**SUPPLIED DATA:**
####

/-- ROTATION_STEP (R296, R313, R315): the racks of a hob that are due step in one hold of cause 6, the oldest first after deep idle, or those
that carry no hob's work. -/
def execRotationStep (hob : Option HobId) (s : State) : Res :=
  if !s.rotationOn then done s
  else match hob with
    | some hn =>
      let h := hn.val
      let z := s.hob h
      if z.st = .free || z.st = .held || z.replay.active || s.decanting h then done s
      else
        let s1 := (s.holdNow h 6).returnHome h
        let due := (s1.racksOf h).filter s1.rotates
        let order := if s.cfgs.woke.contains h then due.insertionSort fun a b => s1.untestedMs b ≤ s1.untestedMs a else due
        let s2 := s1.each order fun s r => if s.rotates r then s.rotate r else s
        done ({ s2 with cfgs := { s2.cfgs with woke := s2.cfgs.woke.filter fun k => k != h } }.endHold h 6)
    | none => done (s.each (allRacks.filter fun r => s.hobOfRack r == none && s.rotates r) State.rotate)

/-- The common-cause test of a quarter has its last result (R303). Its rail, temperature and droop records have no code in R370; they go
to the installer. -/
def State.endCommonCause (s : State) (q : Nat) : State :=
  let x := s.expel.get {} q
  if !x.test || !x.pending.isEmpty then s
  else
    let common := x.suspects.all fun p => !x.failed.contains p
    let s1 := if common then s.each x.suspects fun s p => s.modPos p fun y => { y with score := 300 * scoreUnit, scoreAt := s.lifeS } else s
    let v := s1.pins.vcore.get 0 q
    let s3 := s1.emit (.mctpVals "common-cause records" ([q, v, s1.damper.droops.toNat] ++
      (allRacks.filter fun r => r.quarter == q).map (fun r => s1.sensors.rack.get 0 r.idx) ++
      (List.range 9).map (fun i => s1.sensors.railMv.get 0 i)))
    let s1 := s3
    let s2 := if common then s1.devEvent stOk 0 q
      else { s1 with pins := { s1.pins with vcore := s1.pins.vcore.put 0 q (v - x.margin.toNat) } }
    let y := { x with test := false, result := if common then 1 else 2, margin := if common then x.margin else 0, lids := [], suspects := [], failed := [], resultAt := s.lifeS }
    { s2 with expel := s2.expel.put {} q y }

/-- A tested unit is re-initialised (R311): the cell is blank, and its trace buffer and calendar store are invalid. -/
def State.reinit (s : State) (p : Nat) : State := if (s.cell p).hob.isNone then s.modCell p Cell.cleared else s

/-- The work of a position is moved off it for a test, onto its rack's free gap, in a hold of cause 6 (R292, R303). -/
def State.swapOff (s : State) (p : Nat) : State :=
  match (s.cell p).hob with
  | some h => (s.holdNow h 6).shiftFrom p
  | none => s

/-- The swap is undone: the gap is where it was, and SPARE (R286, R303). -/
def State.swapBack (s : State) (r : Rack) (g : Nat) : State :=
  if s.gapPos r = g then s
  else (s.setGap r (Pos.ofIdx g).inRack).modPos g fun x => { x with state := if x.state = .active then .spare else x.state }

/-- The result of one position of a common-cause test (R303). -/
def State.countSuspect (s : State) (p : Nat) (failed : Bool) : State :=
  { s with expel := s.expel.upd {} (Pos.ofIdx p).quarter fun y => { y with
    pending := mark y.pending p false, failed := if failed then mark y.failed p true else y.failed } }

####

**WHAT YOU ARE ASKED TO DO:** What is needed is a word-for-word copy of the records above, from the first line through the line that contains "let order := if".

**RESPONSE AREA:**
/-- ROTATION_STEP (R296, R313, R315): the racks of a hob that are due step in one hold of cause 6, the oldest first after deep idle, or those
that carry no hob's work. -/
def execRotationStep (hob : Option HobId) (s : State) : Res :=
  if !s.rotationOn then done s
  else match hob with
    | some hn =>
      let h := hn.val
      let z := s.hob h
      if z.st = .free || z.st = .held || z.replay.active || s.decanting h then done s
      else
        let s1 := (s.holdNow h 6).returnHome h
        let due := (s1.racksOf h).filter s1.rotates
        let order := if s.cfgs.woke.contains h then due.insertionSort fun a b => s1.untestedMs b ≤ s1.untestedMs a else due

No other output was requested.